The circular economy has a confidence problem
The procurement paradox
Past week, I joined Leadership Group 5 of the European Circular Economy Stakeholder Platform, a working group that focuses on strengthening demand for circular products and services. One of the recurring themes is circular procurement: how public and private buyers can use procurement criteria, incentives and purchasing frameworks to accelerate the transition towards a circular economy.
The more I listened to the discussions, the more I realised that I was struggling with something.
Not because I disagree with the importance of procurement. Quite the opposite. Public procurement is one of the most powerful tools we have for steering markets. If governments and large organisations start asking different questions, suppliers will inevitably respond. Regulation matters, standards matter and incentives matter.
My question was different.
Many of the proposed solutions seemed to assume that buyers should become increasingly sophisticated in their understanding of circularity. They should learn how to evaluate circular performance, compare environmental impacts, understand material origins, assess repairability, consider future value retention and integrate all of this into their decision-making processes.
Do we expect this from any other innovation?
The more I thought about it, the more I wondered whether we ask this of any other innovation.
When smartphones entered the market, consumers were not expected to develop new frameworks for evaluating digital ecosystems. When Netflix appeared, people did not first study the economics of content distribution before abandoning DVDs. When online banking emerged, customers were not asked to understand the architecture of financial technology before deciding whether to use it.
In each of these examples, innovators carried most of the burden. Products and services became so intuitive, attractive and useful that adoption followed naturally. The customer did not need to become an expert before making the switch.
Yet discussions around the circular economy sometimes seem to assume the opposite. We regularly ask how buyers can become better at recognising circular value, while spending far less time discussing how circular businesses can make that value immediately recognisable.
Knowledge doesn't remove uncertainty
Perhaps there is a reason for that.
Many circular solutions still require buyers to make a leap of faith. They are confronted with unfamiliar materials, unconventional supply chains, different ownership models or environmental claims that can be difficult to verify. Procurement criteria certainly help to structure those decisions, but they do not automatically remove uncertainty.
A procurement manager does not wake up in the morning thinking about circularity. Like every professional, they are trying to make sound decisions, reduce risk and avoid unpleasant surprises. The challenge is therefore not only whether a circular product performs better, but whether choosing it feels like a safe and defensible decision.
This made me realise that confidence may be one of the most overlooked challenges in the circular economy. Buyers need confidence that a product will last, that a supplier will still be there in five years, that environmental claims are credible and that colleagues or clients will support the decision rather than question it afterwards.
Confidence can be designed
That insight has also shaped the way I think about the May Again pilot I am currently preparing.
Our objective is not to provide buyers with ever more information or increasingly complex datasets.
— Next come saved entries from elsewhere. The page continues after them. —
-- ==== Sys2Proof/Machine/Dispatch.lean ====
section
/-! DEFINITION. One arm per command: its meaning. -/

namespace Sys2Proof.Machine

def exec (i : Instr) (s : State) : Host.Outcome State Fault Refusal :=
  match i with
  | .powerOnReset => Sys2Proof.Machine.execPowerOnReset s
  | .powerOnResetEnd bootsel => Sys2Proof.Machine.execPowerOnResetEnd bootsel s
  | .warmReset => Sys2Proof.Machine.execWarmReset s
  | .resetNRelease => Sys2Proof.Machine.execResetNRelease s
  | .brownout rail => Sys2Proof.Machine.execBrownout rail s
  | .brownoutRecovered rail => Sys2Proof.Machine.execBrownoutRecovered rail s
  | .railDip rail => Sys2Proof.Machine.execRailDip rail s
  | .overTemp => Sys2Proof.Machine.execOverTemp s
  | .thermalReset => Sys2Proof.Machine.execThermalReset s
  | .thermalRelease => Sys2Proof.Machine.execThermalRelease s
  | .pgLost => Sys2Proof.Machine.execPgLost s
  | .keeperWatchdogExpiry => Sys2Proof.Machine.execKeeperWatchdogExpiry s
  | .patchLoad image found => Sys2Proof.Machine.execPatchLoad image s found
  | .calibrationLoad flash => Sys2Proof.Machine.execCalibrationLoad flash s
  | .refAbsent => Sys2Proof.Machine.execRefAbsent s
  | .mplLock => Sys2Proof.Machine.execMplLock s
  | .mplLockTimeout mpl1 => Sys2Proof.Machine.execMplLockTimeout mpl1 s
  | .followerNoMaster => Sys2Proof.Machine.execFollowerNoMaster s
  | .judgeWindow src count => Sys2Proof.Machine.execJudgeWindow src count s
  | .stopDetect src => Sys2Proof.Machine.execStopDetect src s
  | .refSwitch v => Sys2Proof.Machine.execRefSwitch v s
  | .mpl0Relock => Sys2Proof.Machine.execMpl0Relock s
  | .mpl1Unlock => Sys2Proof.Machine.execMpl1Unlock s
  | .domainSwitch v => Sys2Proof.Machine.execDomainSwitch v s
  | .switchDone dom => Sys2Proof.Machine.execSwitchDone dom s
  | .switchForced dom => Sys2Proof.Machine.execSwitchForced dom s
  | .rampStep dom => Sys2Proof.Machine.execRampStep dom s
  | .domReset v => Sys2Proof.Machine.execDomReset v s
  | .blockClose b busy => Sys2Proof.Machine.execBlockClose b busy s
  | .gateBusAbort b => Sys2Proof.Machine.execGateBusAbort b s
  | .blockShutdownDone b => Sys2Proof.Machine.execBlockShutdownDone b s
  | .blockOpen b => Sys2Proof.Machine.execBlockOpen b s
  | .blockOpenDone b => Sys2Proof.Machine.execBlockOpenDone b s
  | .opRequest v => Sys2Proof.Machine.execOpRequest v s
  | .pgBlankingEnd pg => Sys2Proof.Machine.execPgBlankingEnd s pg
  | .raiseFailed => Sys2Proof.Machine.execRaiseFailed s
  | .auxDivUpdate aux => Sys2Proof.Machine.execAuxDivUpdate aux s
  | .auxSscUpdate aux => Sys2Proof.Machine.execAuxSscUpdate aux s
  | .poundBoundary raw dith merged => Sys2Proof.Machine.execPoundBoundary raw dith s merged
  | .lateReject => Sys2Proof.Machine.execLateReject s
  | .hcqPush g v => Sys2Proof.Machine.execHcqPush g v s
  | .hcqRelease up => Sys2Proof.Machine.execHcqRelease up s
  | .flush v => Sys2Proof.Machine.execFlush v s
  | .ttRelease up => Sys2Proof.Machine.execTtRelease up s
  | .ttEndWrite v => Sys2Proof.Machine.execTtEndWrite v s
  | .kpqSubmit k => Sys2Proof.Machine.execKpqSubmit k s
  | .kpqRelease up => Sys2Proof.Machine.execKpqRelease up s
  | .refreshSubmit => Sys2Proof.Machine.execRefreshSubmit s
  | .nop e up => Sys2Proof.Machine.execNop e up s
  | .setFreq e up => Sys2Proof.Machine.execSetFreq e up s
  | .setFreqPhase e up => Sys2Proof.Machine.execSetFreqPhase e up s
  | .addPhase e up => Sys2Proof.Machine.execAddPhase e up s
  | .bind e up => Sys2Proof.Machine.execBind e up s
  | .release e up => Sys2Proof.Machine.execRelease e up s
  | .emit e up => Sys2Proof.Machine.execEmit e up s
  | .prepHopTwin e up => Sys2Proof.Machine.execPrepHopTwin e up s
  | .prepHopRetune e up => Sys2Proof.Machine.execPrepHopRetune e up s
  | .prepHopPark e up => Sys2Proof.Machine.execPrepHopPark e up s
  | .fence src => Sys2Proof.Machine.execFence src s
  | .fill e up => Sys2Proof.Machine.execFill e up s
  | .steal e ring up => Sys2Proof.Machine.execSteal e ring s up
  | .fenceRelease src => Sys2Proof.Machine.execFenceRelease src s
  | .fenceTimeout src => Sys2Proof.Machine.execFenceTimeout src s
  | .engCntSnap v => Sys2Proof.Machine.execEngCntSnap v s
  | .cntSnapCapture => Sys2Proof.Machine.execCntSnapCapture s
  | .enginesReset => Sys2Proof.Machine.execEnginesReset s
  | .enginesResetDone => Sys2Proof.Machine.execEnginesResetDone s
  | .hcqReset => Sys2Proof.Machine.execHcqReset s
  | .kpqReset => Sys2Proof.Machine.execKpqReset s
  | .coreLoad c inBand => Sys2Proof.Machine.execCoreLoad c inBand s
  | .loopApply c v => Sys2Proof.Machine.execLoopApply c v s
  | .loopApplyTakeEffect c inBand => Sys2Proof.Machine.execLoopApplyTakeEffect c inBand s
  | .bandSearchDone c band fKhz => Sys2Proof.Machine.execBandSearchDone c band fKhz s
  | .lockGained c errs => Sys2Proof.Machine.execLockGained c s errs
  | .lockLost c errs => Sys2Proof.Machine.execLockLost c s errs
  | .reacquireTimeout c => Sys2Proof.Machine.execReacquireTimeout c s
  | .cycleSlip c => Sys2Proof.Machine.execCycleSlip c s
  | .tuneEdge c => Sys2Proof.Machine.execTuneEdge c s
  | .fcntStart c v => Sys2Proof.Machine.execFcntStart c v s
  | .fcntDone c count => Sys2Proof.Machine.execFcntDone c count s
  | .phaseAdj c v => Sys2Proof.Machine.execPhaseAdj c v s
  | .monitorAverage c => Sys2Proof.Machine.execMonitorAverage c s
  | .monitorHoldEnd c => Sys2Proof.Machine.execMonitorHoldEnd c s
  | .realigned c => Sys2Proof.Machine.execRealigned c s
  | .twinEnWrite v => Sys2Proof.Machine.execTwinEnWrite v s
  | .hopBlankEnd c => Sys2Proof.Machine.execHopBlankEnd c s
  | .retuneSlow c => Sys2Proof.Machine.execRetuneSlow c s
  | .hopReady k => Sys2Proof.Machine.execHopReady k s
  | .twinSwitch k => Sys2Proof.Machine.execTwinSwitch k s
  | .deferSwitch k => Sys2Proof.Machine.execDeferSwitch k s
  | .deferTimeout k => Sys2Proof.Machine.execDeferTimeout k s
  | .twinSwap v => Sys2Proof.Machine.execTwinSwap v s
  | .outputSourceSelect n v => Sys2Proof.Machine.execOutputSourceSelect n v s
  | .outputSourceChange n => Sys2Proof.Machine.execOutputSourceChange n s
  | .delayWalk n => Sys2Proof.Machine.execDelayWalk n s
  | .delayWalkDone n => Sys2Proof.Machine.execDelayWalkDone n s
  | .dccLock n => Sys2Proof.Machine.execDccLock n s
  | .alignArm v => Sys2Proof.Machine.execAlignArm v s
  | .alignDisarm v => Sys2Proof.Machine.execAlignDisarm v s
  | .alignStrobe n => Sys2Proof.Machine.execAlignStrobe n s
  | .alignStrobeEnd n => Sys2Proof.Machine.execAlignStrobeEnd n s
  | .berthIndirectRead port => Sys2Proof.Machine.execBerthIndirectRead port s
  | .berthIndirectWrite port v => Sys2Proof.Machine.execBerthIndirectWrite port v s
  | .berthIndWriteCommit => Sys2Proof.Machine.execBerthIndWriteCommit s
  | .laneFrameReceive n sync f reading => Sys2Proof.Machine.execLaneFrameReceive n sync f reading s
  | .deskewRelease h expired => Sys2Proof.Machine.execDeskewRelease h expired s
  | .decisionLookup up => Sys2Proof.Machine.execDecisionLookup up s
  | .listAccept bad => Sys2Proof.Machine.execListAccept bad s
  | .deferredMove up => Sys2Proof.Machine.execDeferredMove s up
  | .actqRelease up => Sys2Proof.Machine.execActqRelease up s
  | .windowAdvance w => Sys2Proof.Machine.execWindowAdvance w s
  | .decClear v => Sys2Proof.Machine.execDecClear v s
  | .decClearDone => Sys2Proof.Machine.execDecClearDone s
  | .decFlush v => Sys2Proof.Machine.execDecFlush v s
  | .decUnitReset => Sys2Proof.Machine.execDecUnitReset s
  | .decLastEvtRead => Sys2Proof.Machine.execDecLastEvtRead s
  | .realign v => Sys2Proof.Machine.execRealign v s
  | .poundJump raw dith merged => Sys2Proof.Machine.execPoundJump raw dith s merged
  | .towAligned => Sys2Proof.Machine.execTowAligned s
  | .towLoadFallback => Sys2Proof.Machine.execTowLoadFallback s
  | .wharfDelayMeasurement h => Sys2Proof.Machine.execWharfDelayMeasurement h s
  | .towWhfResolve v => Sys2Proof.Machine.execTowWhfResolve v s
  | .tickInEdge reading high => Sys2Proof.Machine.execTickInEdge reading high s
  | .tickInLost => Sys2Proof.Machine.execTickInLost s
  | .ppsInEdge reading => Sys2Proof.Machine.execPpsInEdge reading s
  | .ppsInLost => Sys2Proof.Machine.execPpsInLost s
  | .ppsOutPulse => Sys2Proof.Machine.execPpsOutPulse s
  | .ppsOutEnd => Sys2Proof.Machine.execPpsOutEnd s
  | .timeRxFrame frame good f p => Sys2Proof.Machine.execTimeRxFrame frame good f s p
  | .ptpDelayReq f p => Sys2Proof.Machine.execPtpDelayReq f s p
  | .ptpAnnounceTimeout => Sys2Proof.Machine.execPtpAnnounceTimeout s
  | .timeLinkChange up => Sys2Proof.Machine.execTimeLinkChange up s
  | .rxRelease => Sys2Proof.Machine.execRxRelease s
  | .timeTxSend v => Sys2Proof.Machine.execTimeTxSend v s
  | .timeTxDone b f p => Sys2Proof.Machine.execTimeTxDone b f s p
  | .txtsRelease v => Sys2Proof.Machine.execTxtsRelease v s
  | .timeModeChange v => Sys2Proof.Machine.execTimeModeChange v s
  | .laneEnable n v => Sys2Proof.Machine.execLaneEnable n v s
  | .trainingStart n => Sys2Proof.Machine.execTrainingStart n s
  | .acquireDone n inverted => Sys2Proof.Machine.execAcquireDone n inverted s
  | .capsEnter n => Sys2Proof.Machine.execCapsEnter n s
  | .laneJoin n => Sys2Proof.Machine.execLaneJoin n s
  | .trainingDeadline n => Sys2Proof.Machine.execTrainingDeadline n s
  | .quietBackoffEnd n => Sys2Proof.Machine.execQuietBackoffEnd n s
  | .lossOfSignal n back => Sys2Proof.Machine.execLossOfSignal n s back
  | .cdrLockLoss n alignmentOnly back => Sys2Proof.Machine.execCdrLockLoss n alignmentOnly s back
  | .laneRetrain n v => Sys2Proof.Machine.execLaneRetrain n v s
  | .laneFailure n => Sys2Proof.Machine.execLaneFailure n s
  | .laneShed n => Sys2Proof.Machine.execLaneShed n s
  | .creditExchangeStart h xseq => Sys2Proof.Machine.execCreditExchangeStart h xseq s
  | .creditGrant h => Sys2Proof.Machine.execCreditGrant h s
  | .exchFail h => Sys2Proof.Machine.execExchFail h s
  | .wharfDown h => Sys2Proof.Machine.execWharfDown h s
  | .wharfRetrain h => Sys2Proof.Machine.execWharfRetrain h s
  | .wharfReset h => Sys2Proof.Machine.execWharfReset h s
  | .powerStateRequest h v => Sys2Proof.Machine.execPowerStateRequest h v s
  | .standbyEnter h => Sys2Proof.Machine.execStandbyEnter h s
  | .standbyExit h => Sys2Proof.Machine.execStandbyExit h s
  | .deepEnter q => Sys2Proof.Machine.execDeepEnter q s
  | .deepExit q => Sys2Proof.Machine.execDeepExit q s
  | .calStart v => Sys2Proof.Machine.execCalStart v s
  | .calRunDone p => Sys2Proof.Machine.execCalRunDone p s
  | .calPreconditionFail code => Sys2Proof.Machine.execCalPreconditionFail code s
  | .calAbort v => Sys2Proof.Machine.execCalAbort v s
  | .calDiscard v => Sys2Proof.Machine.execCalDiscard v s
  | .calApplyRequest v => Sys2Proof.Machine.execCalApplyRequest v s
  | .calApply => Sys2Proof.Machine.execCalApply s
  | .calStore v => Sys2Proof.Machine.execCalStore v s
  | .calStoreDone r => Sys2Proof.Machine.execCalStoreDone r s
  | .hspWrite command address data stageFree landed => Sys2Proof.Machine.execHspWrite command address data stageFree s landed
  | .hspRead command address busy abandoned landed unstable => Sys2Proof.Machine.execHspRead command address busy abandoned s landed unstable
  | .hspStatus command busy abandoned => Sys2Proof.Machine.execHspStatus command s busy abandoned
  | .resetFormat cycles => Sys2Proof.Machine.execResetFormat s cycles
  | .hspReservedOpcode command rest => Sys2Proof.Machine.execHspReservedOpcode command rest s
  | .hspCut cycles => Sys2Proof.Machine.execHspCut cycles s
  | .nvsPush => Sys2Proof.Machine.execNvsPush s
  | .nvsEntry rx => Sys2Proof.Machine.execNvsEntry rx s
  | .nvsEntryDone => Sys2Proof.Machine.execNvsEntryDone s
  | .nvsPoll rx => Sys2Proof.Machine.execNvsPoll rx s
  | .nvsPollTimeout => Sys2Proof.Machine.execNvsPollTimeout s
  | .nvsResume => Sys2Proof.Machine.execNvsResume s
  | .nvsFlush => Sys2Proof.Machine.execNvsFlush s
  | .hostOwn v => Sys2Proof.Machine.execHostOwn v s
  | .ownGranted => Sys2Proof.Machine.execOwnGranted s
  | .nvsRdataRead => Sys2Proof.Machine.execNvsRdataRead s
  | .nvsWdataWrite v => Sys2Proof.Machine.execNvsWdataWrite v s
  | .registerWrite port addr v => Sys2Proof.Machine.execRegisterWrite port addr v s
  | .rcRead port addr unstable => Sys2Proof.Machine.execRcRead port addr s unstable
  | .aliasWrite port addr v => Sys2Proof.Machine.execAliasWrite port addr v s
  | .guardPairWrite port addr v => Sys2Proof.Machine.execGuardPairWrite port addr v s
  | .guardTimeout port => Sys2Proof.Machine.execGuardTimeout port s
  | .cfgUnlock port v => Sys2Proof.Machine.execCfgUnlock port v s
  | .unlockExpiry port => Sys2Proof.Machine.execUnlockExpiry port s
  | .indirectAddrWrite port page v => Sys2Proof.Machine.execIndirectAddrWrite port page v s
  | .indirectDataWrite port page v => Sys2Proof.Machine.execIndirectDataWrite port page v s
  | .indirectDataRead port page => Sys2Proof.Machine.execIndirectDataRead port page s
  | .xingTimeout port addr write => Sys2Proof.Machine.execXingTimeout port addr write s
  | .cfgScan => Sys2Proof.Machine.execCfgScan s
  | .cfgScanDone uncorr => Sys2Proof.Machine.execCfgScanDone s uncorr
  | .commitRequest => Sys2Proof.Machine.execCommitRequest s
  | .cfgCrcRefWrite v => Sys2Proof.Machine.execCfgCrcRefWrite v s
  | .coreSettings index => Sys2Proof.Machine.execCoreSettings index s
  | .corePhase index => Sys2Proof.Machine.execCorePhase index s
  | .mbxCaptureDone f => Sys2Proof.Machine.execMbxCaptureDone f s
  | .mbxCaptureTimeout => Sys2Proof.Machine.execMbxCaptureTimeout s
  | .time index => Sys2Proof.Machine.execTime index s
  | .pps index => Sys2Proof.Machine.execPps index s
  | .parent index => Sys2Proof.Machine.execParent index s
  | .mbxUnknownObject v => Sys2Proof.Machine.execMbxUnknownObject v s
  | .version => Sys2Proof.Machine.execVersion s
  | .continueStart => Sys2Proof.Machine.execContinue s
  | .trainWharf => Sys2Proof.Machine.execTrainWharf s
  | .emitWharf => Sys2Proof.Machine.execEmitWharf s
  | .ptpRestart => Sys2Proof.Machine.execPtpRestart s
  | .faultReport f => Sys2Proof.Machine.execFaultReport f s
  | .fltClear v => Sys2Proof.Machine.execFltClear v s
  | .clearAll v => Sys2Proof.Machine.execClearAll v s
  | .fltLogTailWrite v => Sys2Proof.Machine.execFltLogTailWrite v s
  | .keeperResume image => Sys2Proof.Machine.execKeeperResume image s
  | .domResetDone dom => Sys2Proof.Machine.execDomResetDone dom s
  | .testmodeChange level => Sys2Proof.Machine.execTestmodeChange level s
  | .sensorUpdate celsius => Sys2Proof.Machine.execSensorUpdate celsius s

end Sys2Proof.Machine
end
Instead, we are exploring whether traceability, object identities and digital product passports can reduce uncertainty by making an object's story, origin and journey visible. Rather than asking people to become circular economy experts, perhaps we should ask how products themselves can communicate their value more effectively.
After all, confidence is rarely created by information alone. It grows when people understand what they are looking at, where it comes from and why they can rely on it.
Beyond procurement
None of this means procurement is the wrong approach. On the contrary, regulation, market incentives and procurement frameworks remain essential if we want to accelerate the transition towards a circular economy.
At the same time, I believe entrepreneurs, designers and manufacturers share an equally important responsibility. Instead of transferring complexity to buyers, we should be reducing it through better products, better communication and better experiences.
If circularity is going to scale, it will certainly be helped by smarter procurement. But I suspect the real breakthrough will come when circular products become so trustworthy, desirable and easy to choose that they no longer need to be explained in the first place.